The new advert aimed at cutting binge drinking
A series of adverts warning 18- to 24-year-olds about the consequences of binge-drinking is being launched by the Home Office.
The TV images shows young people injuring themselves, being violent and smearing vomit in their hair.
The £4m campaign for England and Wales asks: "You wouldn't start a night like this, so why end it that way?"
The adverts will be shown in the evening and late at night to catch viewers before and after nights out.
They will run until mid-August in England and then in Wales, the Home Office said.
One shows a young man ripping out his earring, smashing a wardrobe door in his face, urinating on his shoes and pouring a takeaway meal down his shirt while getting ready to go out.
Another shows a young woman smudging make-up down her face, ripping her clothes and putting vomit in her hair.
Online adverts also depict the aftermath of a binge-drinking session, with one showing a man smashing up a kebab shop and a woman getting into a car with a stranger.
Home Secretary Jacqui Smith said the campaign would "challenge people to think twice about the serious consequences of losing control".
"Binge drinking is not only damaging to health but it makes individuals vulnerable to harm," she said.

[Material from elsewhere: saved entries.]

/-! ## cause -/

@[simp] theorem State.cause_eff (s : State) (vec bit : Nat) : (s.cause vec bit).eff = s.eff := rfl
@[simp] theorem State.cause_pathRegs (s : State) (vec bit : Nat) : (s.cause vec bit).pathRegs = s.pathRegs := rfl
@[simp] theorem State.cause_latch (s : State) (vec bit : Nat) : (s.cause vec bit).latch = s.latch := rfl
@[simp] theorem State.cause_held (s : State) (vec bit : Nat) : (s.cause vec bit).held = s.held := rfl
@[simp] theorem State.cause_waiting (s : State) (vec bit : Nat) : (s.cause vec bit).waiting = s.waiting := rfl
@[simp] theorem State.cause_frame (s : State) (vec bit : Nat) : (s.cause vec bit).frame = s.frame := rfl
@[simp] theorem State.cause_counting (s : State) (vec bit : Nat) : (s.cause vec bit).counting = s.counting := rfl
@[simp] theorem State.cause_frameBase (s : State) (vec bit : Nat) : (s.cause vec bit).frameBase = s.frameBase := rfl
@[simp] theorem State.cause_hostWrite (s : State) (vec bit : Nat) : (s.cause vec bit).hostWrite = s.hostWrite := rfl
@[simp] theorem State.cause_irq (s : State) (vec bit : Nat) : (s.cause vec bit).irq = s.irq := rfl
@[simp] theorem State.cause_mem (s : State) (vec bit : Nat) : (s.cause vec bit).mem = s.mem := rfl
@[simp] theorem State.cause_poison (s : State) (vec bit : Nat) : (s.cause vec bit).poison = s.poison := rfl
@[simp] theorem State.cause_cfg (s : State) (vec bit : Nat) : (s.cause vec bit).cfg = s.cfg := rfl
@[simp] theorem State.cause_sns (s : State) (vec bit : Nat) : (s.cause vec bit).sns = s.sns := rfl
@[simp] theorem State.cause_lt (s : State) (vec bit : Nat) : (s.cause vec bit).lt = s.lt := rfl
@[simp] theorem State.cause_pwm (s : State) (vec bit : Nat) : (s.cause vec bit).pwm = s.pwm := rfl
@[simp] theorem State.cause_wb (s : State) (vec bit : Nat) : (s.cause vec bit).wb = s.wb := rfl
@[simp] theorem State.cause_ctx (s : State) (vec bit : Nat) : (s.cause vec bit).ctx = s.ctx := rfl
@[simp] theorem State.cause_th (s : State) (vec bit : Nat) : (s.cause vec bit).th = s.th := rfl
@[simp] theorem State.cause_hnt (s : State) (vec bit : Nat) : (s.cause vec bit).hnt = s.hnt := rfl
@[simp] theorem State.cause_ldg (s : State) (vec bit : Nat) : (s.cause vec bit).ldg = s.ldg := rfl
@[simp] theorem State.cause_cpc (s : State) (vec bit : Nat) : (s.cause vec bit).cpc = s.cpc := rfl
@[simp] theorem State.cause_pkl (s : State) (vec bit : Nat) : (s.cause vec bit).pkl = s.pkl := rfl
@[simp] theorem State.cause_est (s : State) (vec bit : Nat) : (s.cause vec bit).est = s.est := rfl
@[simp] theorem State.cause_snap (s : State) (vec bit : Nat) : (s.cause vec bit).snap = s.snap := rfl
@[simp] theorem State.cause_sec (s : State) (vec bit : Nat) : (s.cause vec bit).sec = s.sec := rfl
@[simp] theorem State.cause_twn (s : State) (vec bit : Nat) : (s.cause vec bit).twn = s.twn := rfl
@[simp] theorem State.cause_pwr (s : State) (vec bit : Nat) : (s.cause vec bit).pwr = s.pwr := rfl
@[simp] theorem State.cause_log (s : State) (vec bit : Nat) : (s.cause vec bit).log = s.log := rfl
@[simp] theorem State.cause_host (s : State) (vec bit : Nat) : (s.cause vec bit).host = s.host := rfl
@[simp] theorem State.cause_events (s : State) (vec bit : Nat) : (s.cause vec bit).events = s.events := rfl
@[simp] theorem State.cause_outbox (s : State) (vec bit : Nat) : (s.cause vec bit).outbox = s.outbox := rfl
@[simp] theorem State.cause_free (s : State) (vec bit : Nat) : (s.cause vec bit).free = s.free := rfl
@[simp] theorem State.cause_pending (s : State) (vec bit : Nat) : (s.cause vec bit).pending = s.pending := rfl

/-! ## Reads through operations that write no register -/

theorem State.rd_congr {s t : State} (h : t.regs = s.regs) (a : Nat) : t.rd a = s.rd a := by simp [State.rd, h]

@[simp] theorem State.wrPath_rd (s : State) (p a : Nat) (v : Word) (b : Nat) : (s.wrPath p a v).rd b = s.rd b := rfl
@[simp] theorem State.wrPath_getF (s : State) (p a : Nat) (v : Word) (g : Fld) (k l : Nat) : (s.wrPath p a v).getF g k l = s.getF g k l := rfl
@[simp] theorem State.emit_rd (s : State) (kd : OutKind) (as : List Nat) (b : Nat) : (s.emit kd as).rd b = s.rd b := rfl
@[simp] theorem State.emit_getF (s : State) (kd : OutKind) (as : List Nat) (g : Fld) (k l : Nat) : (s.emit kd as).getF g k l = s.getF g k l := rfl
@[simp] theorem State.event_rd (s : State) (c o : Nat) (d : List Nat) (b : Nat) : (s.event c o d).rd b = s.rd b := rfl
@[simp] theorem State.event_getF (s : State) (c o : Nat) (d : List Nat) (g : Fld) (k l : Nat) : (s.event c o d).getF g k l = s.getF g k l := rfl
@[simp] theorem State.memWrite_rd (s : State) (a : Nat) (bs : List Byte) (b : Nat) : (s.memWrite a bs).rd b = s.rd b := rfl
@[simp] theorem State.memWrite_getF (s : State) (a : Nat) (bs : List Byte) (g : Fld) (k l : Nat) : (s.memWrite a bs).getF g k l = s.getF g k l := rfl
@[simp] theorem State.memWipe_rd (s : State) (a n : Nat) (b : Nat) : (s.memWipe a n).rd b = s.rd b := rfl
@[simp] theorem State.memWipe_getF (s : State) (a n : Nat) (g : Fld) (k l : Nat) : (s.memWipe a n).getF g k l = s.getF g k l := rfl
@[simp] theorem State.useFree_rd (s : State) (b : Nat) : (s.useFree).rd b = s.rd b := rfl
@[simp] theorem State.useFree_getF (s : State) (g : Fld) (k l : Nat) : (s.useFree).getF g k l = s.getF g k l := rfl
@[simp] theorem State.wr_memBytes (s : State) (a : Nat) (v : Word) (b n : Nat) : (s.wr a v).memBytes b n = s.memBytes b n := rfl
@[simp] theorem State.setF_memBytes (s : State) (f : Fld) (v i j : Nat) (b n : Nat) : (s.setF f v i j).memBytes b n = s.memBytes b n := rfl
@[simp] theorem State.wrPath_memBytes (s : State) (p a : Nat) (v : Word) (b n : Nat) : (s.wrPath p a v).memBytes b n = s.memBytes b n := rfl
@[simp] theorem State.emit_memBytes (s : State) (kd : OutKind) (as : List Nat) (b n : Nat) : (s.emit kd as).memBytes b n = s.memBytes b n := rfl
@[simp] theorem State.event_memBytes (s : State) (c o : Nat) (d : List Nat) (b n : Nat) : (s.event c o d).memBytes b n = s.memBytes b n := rfl
@[simp] theorem State.useFree_memBytes (s : State) (b n : Nat) : (s.useFree).memBytes b n = s.memBytes b n := rfl
@[simp] theorem State.cause_memBytes (s : State) (vec bit : Nat) (b n : Nat) : (s.cause vec bit).memBytes b n = s.memBytes b n := rfl
@[simp] theorem State.wrPath_canonical (s : State) (p a : Nat) (v : Word) : (s.wrPath p a v).canonical = s.canonical := rfl
@[simp] theorem State.emit_canonical (s : State) (kd : OutKind) (as : List Nat) : (s.emit kd as).canonical = s.canonical := rfl
@[simp] theorem State.event_canonical (s : State) (c o : Nat) (d : List Nat) : (s.event c o d).canonical = s.canonical := rfl
@[simp] theorem State.useFree_canonical (s : State) : (s.useFree).canonical = s.canonical := rfl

"People who are drunk are much more likely to be involved in an accident or assault, be charged with a criminal offence, contract a sexually transmitted disease or have an unplanned pregnancy."
Chris Allison, licensing spokesman for the Association of Chief Police Officers, said the consequences of drinking to excess meant more young people committed crime and became victims of crime.
It also led to more serious injuries and long-term health damage, he said.
The campaign shows how a night binge drinking can end
"Any new initiative which grabs attention and stimulates action by parents, local agencies and young people themselves is welcome," he added.
Chief executive of Alcohol Concern, Don Shenker, said it was vital to "challenge the attitude widespread among young people that socialising must always involve heavy drinking".
"This will take time, but this sizeable campaign is an important contribution to that process," he added.
Print versions of the adverts will also appear in men's and women's magazines, and mannequins and props will demonstrate the message in a series of shop window displays in London's Covent Garden.
In Scotland on Tuesday, government ministers outlined proposals aimed at tackling alcohol abuse including raising the minimum age for buying alcohol in an off-licence or supermarket to 21.
In Northern Ireland, the health minister with police and the drinks industry are looking at ways to work together to tackle binge drinking.